К сожалению, пока коммунистам не удалось раскрыть подлинное лицо этого суперпредателя прошлого века, хотя по последствиям его деятельности для своей страны и судеб всего мира его вполне можно поставить в один ряд с Гитлером. Конечно, я понимаю, что идеологическая подоплека другая, но, если оценить размеры всего того, что сделал Горбачев со своей камарильей, то во всемирном масштабе последствия, результаты его действий, может быть, даже еще хуже.
Разгул контрреволюции
— Что вам инкриминировали, когда вас арестовали?
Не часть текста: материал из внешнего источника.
-- ==== Sys2Proof/Machine/Float.lean ====
section
/-! DEFINITION. Floating-point values and their rounding (R36 to R41, R51, R52): a format is its
field widths, a value is exact, and each result is rounded once. -/

namespace Sys2Proof.Machine

/-- A floating-point format (R36): exponent and mantissa bits, bias, and whether the top exponent
holds infinities and NaNs. -/
structure FSpec where
  ebits : Nat
  mbits : Nat
  bias : Nat
  ieee : Bool
  deriving DecidableEq, Repr, Inhabited

def fp64 : FSpec := ⟨11, 52, 1023, true⟩
def fp32 : FSpec := ⟨8, 23, 127, true⟩
def fp16 : FSpec := ⟨5, 10, 15, true⟩
def bf16 : FSpec := ⟨8, 7, 127, true⟩
def e5m2 : FSpec := ⟨5, 2, 15, true⟩
def e4m3 : FSpec := ⟨4, 3, 7, false⟩
def e2m1 : FSpec := ⟨2, 1, 1, false⟩

/-- The format SZ names (R63). -/
def fspec : FloatFmt → FSpec
  | .d => fp64
  | .s => fp32
  | .h => fp16
  | .bf => bf16

def FSpec.width (f : FSpec) : Nat := 1 + f.ebits + f.mbits

/-- An exact value: a NaN, an infinity, or ±m × 2^e. -/
inductive FVal
  | nan (signalling : Bool)
  | inf (neg : Bool)
  | fin (neg : Bool) (m : Nat) (e : Int)
  deriving DecidableEq, Repr, Inhabited

/-- The canonical NaN of a format (R37). -/
def canonNaN (f : FSpec) : Nat :=
  if f.ieee then ((2 ^ f.ebits - 1) <<< f.mbits) + 2 ^ (f.mbits - 1)
  else 2 ^ (f.width - 1) - 1

def signBit (f : FSpec) (neg : Bool) : Nat := if neg then 2 ^ (f.width - 1) else 0

/-- The infinity of a format. -/
def infBits (f : FSpec) (neg : Bool) : Nat :=
  signBit f neg + ((2 ^ f.ebits - 1) <<< f.mbits)

/-- The largest finite value of a format. -/
def maxBits (f : FSpec) (neg : Bool) : Nat :=
  signBit f neg + (if f.ieee then ((2 ^ f.ebits - 1) <<< f.mbits) - 1
    else if f.ebits = 4 then 2 ^ (f.width - 1) - 2 else 2 ^ (f.width - 1) - 1)

/-- The value of an element's bits (R36, R38, R39). -/
def decodeF (f : FSpec) (x : Nat) : FVal :=
  let m := x % 2 ^ f.mbits
  let e := nbits x f.mbits f.ebits
  let neg := nbit x (f.width - 1)
  if f.ieee && e = 2 ^ f.ebits - 1 then
    if m = 0 then .inf neg else .nan (!nbit m (f.mbits - 1))
  else if !f.ieee && f.ebits = 4 && e = 15 && m = 7 then .nan false
  else if e = 0 then
    .fin neg m (1 - (f.bias : Int) - f.mbits)
  else .fin neg (m + 2 ^ f.mbits) ((e : Int) - f.bias - f.mbits)

/-- Round m × 2^(-shift) to an integer in a mode, for the sign given. -/
def roundShift (mode : RMode) (neg : Bool) (m shift : Nat) : Nat :=
  let q := m >>> shift
  let r := m % 2 ^ shift
  if r = 0 then q
  else match mode with
    | .rne => if 2 * r > 2 ^ shift || (2 * r = 2 ^ shift && q % 2 = 1) then q + 1 else q
    | .rtz => q
    | .rdn => if neg then q + 1 else q
    | .rup => if neg then q else q + 1

/-- m × 2^e rounded to a multiple of 2^q in a mode: the multiple, and whether bits were lost. -/
def roundAt (mode : RMode) (neg : Bool) (m : Nat) (e q : Int) : Nat × Bool :=
  if q ≤ e then (m <<< (e - q).toNat, false)
  else
    let sh := (q - e).toNat
    (roundShift mode neg m sh, m % 2 ^ sh != 0)

/-- The smallest normal exponent of a format. -/
def FSpec.emin (f : FSpec) : Int := 1 - (f.bias : Int)

/-- The exponent of a positive m × 2^e. -/
def expOf (m : Nat) (e : Int) : Int := (Nat.log2 m : Int) + e

/-- The bits of mant × 2^q, where q is the quantum at which mant was rounded. -/
def packBits (f : FSpec) (neg : Bool) (mant : Nat) (q : Int) : Nat :=
  if mant = 0 then signBit f neg
  else
    -- a carry out of the rounding doubles the quantum
    let mant' := if mant ≥ 2 ^ (f.mbits + 1) then mant / 2 else mant
    let q' := if mant ≥ 2 ^ (f.mbits + 1) then q + 1 else q
    if mant' < 2 ^ f.mbits then signBit f neg + mant'
    else signBit f neg + ((q' + f.mbits + f.bias).toNat <<< f.mbits) + (mant' - 2 ^ f.mbits)

/-- Whether a positive m × 2^e, rounded to the format's precision with an unbounded exponent, lies
below the smallest normal (R52). -/
def isTiny (f : FSpec) (mode : RMode) (neg : Bool) (m : Nat) (e : Int) : Bool :=
  let q := expOf m e - f.mbits
  let (t, _) := roundAt mode neg m e q
  t ≠ 0 && expOf t q < f.emin

/-- The IEEE 754 overflow result of a mode (R41, R138). -/
def overflowBits (f : FSpec) (mode : RMode) (neg : Bool) : Nat :=
  match mode with
  | .rne => infBits f neg
  | .rtz => maxBits f neg
  | .rdn => if neg then infBits f neg else maxBits f neg
  | .rup => if neg then maxBits f neg else infBits f neg

/-- ±m × 2^e rounded once into a format that has infinities, with its flags (R52, R138). -/
def roundF (f : FSpec) (mode : RMode) (neg : Bool) (m : Nat) (e : Int) : Nat × Nat :=
  if m = 0 then (signBit f neg, 0)
  else
    let q := max (expOf m e - f.mbits) (f.emin - f.mbits)
    let (mant, lost) := roundAt mode neg m e q
    if mant ≠ 0 && expOf mant q > f.bias then (overflowBits f mode neg, OF ||| NX)
    else
      (packBits f neg mant q,
        (if lost then NX else 0) ||| (if lost && isTiny f mode neg m e then UF else 0))

/-- The canonical NaN with its flags. -/
def nanF (f : FSpec) (fl : Nat) : Nat × Nat := (canonNaN f, fl)

/-- An exact value rounded into an IEEE format (R138, R141). -/
def encodeF (f : FSpec) (mode : RMode) : FVal → Nat × Nat
  | .nan s => nanF f (if s then NV else 0)
  | .inf neg => (infBits f neg, 0)
  | .fin neg m e => roundF f mode neg m e

/-- NV for a signalling NaN. -/
def sigFlag : FVal → Nat
  | .nan true => NV
  | _ => 0

def FVal.isNaN : FVal → Bool
  | .nan _ => true
  | _ => false

def FVal.isInf : FVal → Bool
  | .inf _ => true
  | _ => false

def FVal.neg : FVal → Bool
  | .nan _ => false
  | .inf n => n
  | .fin n _ _ => n

def FVal.isZero : FVal → Bool
  | .fin _ 0 _ => true
  | _ => false

/-- The value with its sign turned. -/
def FVal.negate : FVal → FVal
  | .nan s => .nan s
  | .inf n => .inf (!n)
  | .fin n m e => .fin (!n) m e

/-- ±m as an integer. -/
def signed (neg : Bool) (m : Nat) : Int := if neg then -(m : Int) else (m : Int)

/-- The exact sum of two finite values, with the sign of an exact zero as R138 gives it. -/
def addExact (mode : RMode) (n1 : Bool) (m1 : Nat) (e1 : Int) (n2 : Bool) (m2 : Nat) (e2 : Int) :
    FVal :=
  let e := min e1 e2
  let s := signed n1 m1 * (2 : Int) ^ (e1 - e).toNat + signed n2 m2 * (2 : Int) ^ (e2 - e).toNat
  if s = 0 then .fin (if n1 = n2 then n1 else mode == .rdn) 0 0
  else .fin (decide (s < 0)) s.natAbs e

/-- Whether any of three values is a signalling NaN. -/
def anySig (xs : List FVal) : Nat := if xs.any (fun v => sigFlag v != 0) then NV else 0

/-- FADD of exact values (R138). -/
def fAdd (f : FSpec) (mode : RMode) (a b : FVal) : Nat × Nat :=
  match a, b with
  | .nan _, _ | _, .nan _ => nanF f (anySig [a, b])
  | .inf n, .inf m => if n = m then (infBits f n, 0) else nanF f NV
  | .inf n, _ => (infBits f n, 0)
  | _, .inf n => (infBits f n, 0)
  | .fin n1 m1 e1, .fin n2 m2 e2 => encodeF f mode (addExact mode n1 m1 e1 n2 m2 e2)

/-- FSUB (R138). -/
def fSub (f : FSpec) (mode : RMode) (a b : FVal) : Nat × Nat := fAdd f mode a b.negate

/-- FMUL (R138). -/
def fMul (f : FSpec) (mode : RMode) (a b : FVal) : Nat × Nat :=
  match a, b with
  | .nan _, _ | _, .nan _ => nanF f (anySig [a, b])
  | .inf n, .inf m => (infBits f (n != m), 0)
  | .inf n, .fin m k _ | .fin m k _, .inf n => if k = 0 then nanF f NV else (infBits f (n != m), 0)
  | .fin n1 m1 e1, .fin n2 m2 e2 => roundF f mode (n1 != n2) (m1 * m2) (e1 + e2)

/-- FMA: a × b + c, rounded once (R138). -/
def fFma (f : FSpec) (mode : RMode) (a b c : FVal) : Nat × Nat :=
  let invalid := (a.isInf && b.isZero) || (a.isZero && b.isInf)
  if a.isNaN || b.isNaN then nanF f (anySig [a, b, c])
  else if invalid then nanF f NV
  else if c.isNaN then nanF f (anySig [c])
  else
    match a, b, c with
    | .fin n1 m1 e1, .fin n2 m2 e2, .fin n3 m3 e3 =>
      encodeF f mode (addExact mode (n1 != n2) (m1 * m2) (e1 + e2) n3 m3 e3)
    | .fin .., .fin .., c => (infBits f c.neg, 0)
    | a, b, .inf n => if (a.neg != b.neg) = n then (infBits f n, 0) else nanF f NV
    | a, b, _ => (infBits f (a.neg != b.neg), 0)

/-- Fold lost bits into the lowest place: an exact value just above m and below m + 1. -/
def jam (m : Nat) (lost : Bool) : Nat := 2 * m + (if lost then 1 else 0)

/-- The quotient m1 × 2^e1 ÷ (m2 × 2^e2) with `p` good bits and the lost rest folded in. -/
def divExact (p m1 : Nat) (e1 : Int) (m2 : Nat) (e2 : Int) : Nat × Int :=
  let k := p + Nat.log2 m2 + 2
  let q := (m1 <<< k) / m2
  let r := (m1 <<< k) % m2
  (jam q (r != 0), e1 - e2 - k - 1)

/-- FDIV (R138). -/
def fDiv (f : FSpec) (mode : RMode) (a b : FVal) : Nat × Nat :=
  match a, b with
  | .nan _, _ | _, .nan _ => nanF f (anySig [a, b])
  | .inf _, .inf _ => nanF f NV
  | .inf n, .fin m _ _ => (infBits f (n != m), 0)
  | .fin n _ _, .inf m => (signBit f (n != m), 0)
  | .fin n1 m1 e1, .fin n2 m2 e2 =>
    if m2 = 0 then
      if m1 = 0 then nanF f NV else (infBits f (n1 != n2), DZ)
    else if m1 = 0 then (signBit f (n1 != n2), 0)
    else
      let (m, e) := divExact (f.mbits + 4) m1 e1 m2 e2
      roundF f mode (n1 != n2) m e

/-- The integer square root by bisection on bits: `fuel` bits, from the highest. -/
def isqrtAux : Nat → Nat → Nat → Nat
  | 0, _, r => r
  | k + 1, n, r =>
    let t := r + 2 ^ k
    if t * t ≤ n then isqrtAux k n t else isqrtAux k n r

/-- The largest r with r² ≤ n. -/
def isqrt (n : Nat) : Nat := isqrtAux (Nat.log2 n / 2 + 1) n 0

/-- The square root of m × 2^e with `p` good bits and the lost rest folded in. -/
def sqrtExact (p m : Nat) (e : Int) : Nat × Int :=
  let k := 2 * p + (if (e % 2) = 0 then 0 else 1)
  let n := m <<< k
  let r := isqrt n
  (jam r (r * r != n), (e - k) / 2 - 1)

/-- FSQRT (R138). -/
def fSqrt (f : FSpec) (mode : RMode) (a : FVal) : Nat × Nat :=
  match a with
  | .nan _ => nanF f (anySig [a])
  | .inf n => if n then nanF f NV else (infBits f false, 0)
  | .fin n m e =>
    if m = 0 then (signBit f n, 0)
    else if n then nanF f NV
    else
      let (r, e') := sqrtExact (f.mbits + 4) m e
      roundF f mode false r e'

/-- Compare two values that are no NaNs. -/
def cmpF (a b : FVal) : Ordering :=
  match a, b with
  | .inf n, .inf m => if n = m then .eq else if n then .lt else .gt
  | .inf n, _ => if n then .lt else .gt
  | _, .inf n => if n then .gt else .lt
  | .fin n1 m1 e1, .fin n2 m2 e2 =>
    let e := min e1 e2
    compare (signed n1 m1 * (2 : Int) ^ (e1 - e).toNat) (signed n2 m2 * (2 : Int) ^ (e2 - e).toNat)
  | _, _ => .eq

/-- FMIN and FMAX on bits: −0 counts as less than +0 (R139). -/
def fMinMax (f : FSpec) (isMax : Bool) (x y : Nat) : Nat × Nat :=
  let a := decodeF f x
  let b := decodeF f y
  let fl := anySig [a, b]
  if a.isNaN && b.isNaN then nanF f fl
  else if a.isNaN then (y % 2 ^ f.width, fl)
  else if b.isNaN then (x % 2 ^ f.width, fl)
  else
    let less := match cmpF a b with
      | .lt => true
      | .gt => false
      | .eq => a.neg && !b.neg
    ((if less != isMax then x else y) % 2 ^ f.width, fl)

/-- The condition of FCMP, and its flags (R140). -/
def fCmp (cc : Cond) (a b : FVal) : Bool × Nat :=
  let un := a.isNaN || b.isNaN
  let quiet := cc == .eq || cc == .ne
  let fl := if un && !quiet then NV else anySig [a, b]
  if un then (cc == .ne, fl)
  else
    let o := cmpF a b
    (match cc with
      | .eq => o == .eq
      | .ne => o != .eq
      | .lt => o == .lt
      | .le => o != .gt
      | .gt => o == .gt
      | .ge => o != .lt
      | .ltu => o == .lt
      | .leu => o != .gt, fl)

/-- An exact value rounded to an integer, with whether bits were lost. -/
def roundInt (mode : RMode) (neg : Bool) (m : Nat) (e : Int) : Int × Bool :=
  let (r, lost) := roundAt mode neg m e 0
  (signed neg r, lost)

/-- rne of an exact value to an integer (R56, R58). -/
def rneInt (x : Int) (e : Int) : Int × Bool :=
  let (r, lost) := roundAt .rne (decide (x < 0)) x.natAbs e 0
  (signed (decide (x < 0)) r, lost)

/-! ## Conversion into the narrow formats, R41 -/

/-- The format ids of R43 that are floating-point formats. -/
def fmtSpec (id : Nat) : Option FSpec :=
  match id with
  | 0x08 => some fp64
  | 0x09 => some fp32
  | 0x0A => some fp16
  | 0x0B => some bf16
  | 0x0C => some e4m3
  | 0x0D => some e5m2
  | 0x0E => some e5m2
  | 0x0F => some e2m1
  | _ => none

/-- narrow() into E4M3 (R41). -/
def narrowE4M3 (mode : RMode) (nanov : Bool) (x : FVal) : Nat × Nat :=
  let beyond (neg : Bool) : Nat × Nat :=
    if nanov then (canonNaN e4m3, NV) else (maxBits e4m3 neg, SAT)
  match x with
  | .nan s => (canonNaN e4m3, if s then NV else 0)
  | .inf neg => beyond neg
  | .fin neg m e =>
    if m = 0 then (signBit e4m3 neg, 0)
    else
      let q := max (expOf m e - 3) (e4m3.emin - 3)
      let (t, _) := roundAt mode neg m e (expOf m e - 3)
      -- |t| > 448 = 7 × 2^6, decided with an unbounded exponent
      if cmpF (.fin false t (expOf m e - 3)) (.fin false 7 6) == .gt then beyond neg
      else
        let (mant, lost) := roundAt mode neg m e q
        (packBits e4m3 neg mant q,
          (if lost then NX else 0) ||| (if lost && isTiny e4m3 mode neg m e then UF else 0))

/-- narrow() into E2M1: RNE on the codes of R39; a zero keeps its sign (log 15). -/
def narrowE2M1 (x : FVal) : Nat × Nat :=
  match x with
  | .nan _ => (0, NV)
  | .inf neg => (signBit e2m1 neg + 7, SAT ||| NX)
  | .fin neg m e =>
    if cmpF (.fin false m e) (.fin false 6 0) == .gt then (signBit e2m1 neg + 7, SAT ||| NX)
    else if m = 0 then (signBit e2m1 neg, 0)
    else
      let q := max (expOf m e - 1) (-1)
      let (mant, lost) := roundAt .rne neg m e q
      (packBits e2m1 neg mant q, if lost then NX else 0)

/-- Round to a signed integer format of `w` bits and clamp with SAT (R41, R176, R184). -/
def narrowInt (w : Nat) (mode : RMode) (x : FVal) : Int × Nat :=
  let hi : Int := (2 : Int) ^ (w - 1) - 1
  let lo : Int := -((2 : Int) ^ (w - 1))
  match x with
  | .nan _ => (0, NV)
  | .inf neg => (if neg then lo else hi, SAT)
  | .fin neg m e =>
    let (y, lost) := roundInt mode neg m e
    if y > hi then (hi, SAT)
    else if y < lo then (lo, SAT)
    else (y, if lost then NX else 0)

/-- Convert an exact value into the element format of an id (R41, R141): its bits and flags. -/
def convertTo (id : Nat) (mode : RMode) (nanov : Bool) (x : FVal) : Nat × Nat :=
  match id with
  | 0x01 => let (y, fl) := narrowInt 8 mode x; (lowBits 8 y, fl)
  | 0x02 => let (y, fl) := narrowInt 16 mode x; (lowBits 16 y, fl)
  | 0x03 => let (y, fl) := narrowInt 32 mode x; (lowBits 32 y, fl)
  | 0x08 => encodeF fp64 mode x
  | 0x09 => encodeF fp32 mode x
  | 0x0A => encodeF fp16 mode x
  | 0x0B => encodeF bf16 mode x
  | 0x0C => narrowE4M3 mode nanov x
  | 0x0D | 0x0E => encodeF e5m2 mode x
  | 0x0F => narrowE2M1 x
  | _ => (0, 0)

end Sys2Proof.Machine
end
Вы были один-единственный из членов Политбюро, кто попал в тюрьму, или кто-то еще был репрессирован вместе с вами?
— Из Политбюро — только я один. Арестованы были также министр внутренних дел Чехословакии, председатель чехословацкой контрразведки и председатель КГБ. Мне инкриминировали злоупотребление властью. Все обвинение было построено на том, что во время выступления Хартии-77 произошел инцидент. Хартия-77 — это оппозиция, андеграунд, которую возглавлял Вацлав Гавел. С ними была договоренность, что они ничего 17 ноября предпринимать и организовывать не будут. Тем не менее, вопреки договоренности они в центре Праги устроили большую демонстрацию. А под конец пригласили Александра Дубчека и хотели разыграть еще и эту карту, хотели, чтобы он выступил на их митинге. Когда я узнал, что там еще Дубчек замаячил, я сказал, чтобы его временно изолировали, пока будут беспорядки. Таким путем я хотел подать партии, правительству, трудящимся сигнал, что начинается борьба. Но, к сожалению, премьер-министр Владислав Адамец и часть правительства уже давно сотрудничали с ними. Адамец постоянно звонил Горбачеву, имел постоянную связь с Кремлем — мы немножко следили за его телефонными разговорами и знаем это досконально.
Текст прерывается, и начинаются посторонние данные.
/-- The targets of an instruction word. -/
def outOf : Instr → Out
  | .mov o _ | .mov3 o _ | .const o _ | .constor o _ | .nullt o _ | .iter o _ | .iterread o _
  | .colnew o _ | .colfree o _ | .exit o _ | .kindq o _ | .stopt o _ | .kill o _ | .retire o _
  | .steer o _ | .steern o _ | .select o _ | .iterset o _ | .retag o _ | .gate o _
  | .throttle o _
  | .add o _ | .sub o _ | .mul o _ | .mulh o _ _ | .div o _ _ _ | .rem o _ _ _ | .and o _ | .or o _
  | .xor o _ | .andn o _ | .shl o _ | .shr o _ | .sar o _ | .rol o _ | .min o _ _ | .max o _ _
  | .cmp o _ _ | .test o _ _ | .adds o _ _ | .subs o _ _
  | .abs o _ | .neg o _ | .clz o _ | .popc o _ | .brev o _ | .base o _ | .extr o _ _ _
  | .unpk o _ _ _
  | .lea o _ _ | .shape o _ _ | .ins o _ _ | .pack o _
  | .fadd o _ | .fsub o _ | .fmul o _ | .fma o _ _ _ _ | .fdiv o _ _ _ | .fmin o _ _ _
  | .fmax o _ _ _ | .fcmp o _ _ _ _
  | .fsgn o _ _ _
  | .fsqrt o _ _ _ | .fcvt o _ _ _ _ | .ftoi o _ _ _ | .itof o _ _ _ | .fexp2 o _ _ _
  | .flog2 o _ _ _ | .frcp o _ _ _ | .frsq o _ _ _ | .fsinp o _ _ _ | .fcosp o _ _ _
  | .fclass o _ _
  | .ld o _ _ | .vers o _ | .ldd o _ | .pref o _ _ | .fence o _ _ _ _ | .xread o _ _
  | .st o _ _ | .ldv o _ _ | .stv o _ _ | .vset o _ | .std o _ | .aadd o _ _ | .aand o _ _
  | .aor o _ _ | .axor o _ _ | .amin o _ _ | .amax o _ _ | .aswap o _ _ | .acas o _ _ _ _ _
  | .afadd o _ _ | .xinit o _ _ | .xacc o _ _ | .aincw o _ _ | .aser o _ _ | .bar o _ | .post o _
  | .signal o _ | .arm o _ | .cancel o _ _ | .doneq o _ _ | .kvcommit o _ _ | .ldk o _ _ _ _
  | .cycle o _ | .waitt o _ | .permit o _ | .take o _ | .strset o _ _ _ | .strocc o _ _ _
  | .strclose o _
  | .trap o _ | .rds o _ | .wrs o _ | .flags o _ | .site o _ | .perf o _ | .brk o _ | .tret o _
  | .assert o _
  | .tskip o _ => o
  | .send p _ | .sendx p _ => ⟨none, none, p⟩
  | .own c | .ownToLace c | .seamin c _ _ _ | .seamout c _ _ | .mzero c _ | .mzeroAuto c _ | .mldb c
  | .mldc c _ | .mma c _ | .mmas c _ | .mmax3 c _ | .mout c _ _ _ _ | .mrow c _ | .mrowReadProgress c
  | .mscale c | .mbmap c | .vmap c _ | .vfma c _ | .vred c _ | .vscan c _ | .vsoft c _ | .vnorm c _
  | .cvt c _ _ _ | .vcmp c _ | .vsel c _ | .vrope c _ | .tshape c _ | .tread c _ | .twrite c _
  | .tcomp c _ | .texp c _ _ | .trot c _ | .twin c _ | .tzmap c _ | .tsacc c _ _ | .trep c _
  | .trmw c _ _ | .tfill c _ | .cpy c _ _ | .cpySetLpitch c _ _ | .cpySetLtask c _ _ | .cpyg c _
  | .cpys c _ | .cpy2d c _ _ | .cpyq c | .camld c _ | .camset c _ _ | .camsetRead c _ _
  | .camcomp c _ _ _ | .pgather c _ _ | .pray c _ _ | .pscat c _ _ _ | .pstore c | .pstat c _
  | .pclear c | .pprior c | .topk c | .sample c | .sampleSetStemp c | .sampleSetStopp c | .accept c
  | .resid c | .draw c | .treemask c | .drawtab c | .isect c | .union c | .seampol c | .cmpr c =>
    cmdOut c
  | _ => ⟨none, none, false⟩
Во время акции «Хартии-77» нами были задействованы органы безопасности, милиции. Но ничего страшного не случилось, обошлось без жертв. Оружие никто не использовал.
Напряжение в столице нарастало, контрреволюционные силы действовали все наглее, в Праге проходили массовые демонстрации. Оппозиция рассылала повсюду своих людей — артистов разных, писателей, поэтов, в общем, интеллектуалов, элиту, как они себя называли, которые приезжали на заводы, агитировали людей против народной власти и коммунистов. Они организовали «круглый стол». Это тоже был интересный момент. Но на этот «круглый стол» они нас, ЦК и Политбюро КПЧ, не пригласили. Потом сам Гавел признался: «Адамец возглавлял этих людей».
Они сделали то же, что и Горбачев: отделили партию от государства, а потом стали вести разговор не с партией, а с государством. Адамец возглавлял этих людей со стороны тех, кто был у власти. Это была вторая лига, вторая категория людей. А Гавел возглавлял группу «Хартия-77» и оппозицию, которую они назвали «Гражданский форум». У меня есть стенограмма «круглого стола». На второй странице значится, что Гавел сказал Адамецу: «Если наш разговор состоится, то потом вы должны иметь в виду следующие два условия: Мирослав Штепан уже сегодня должен уйти из ЦК, а Густав Гусак — до конца года». Только двух человек он упомянул.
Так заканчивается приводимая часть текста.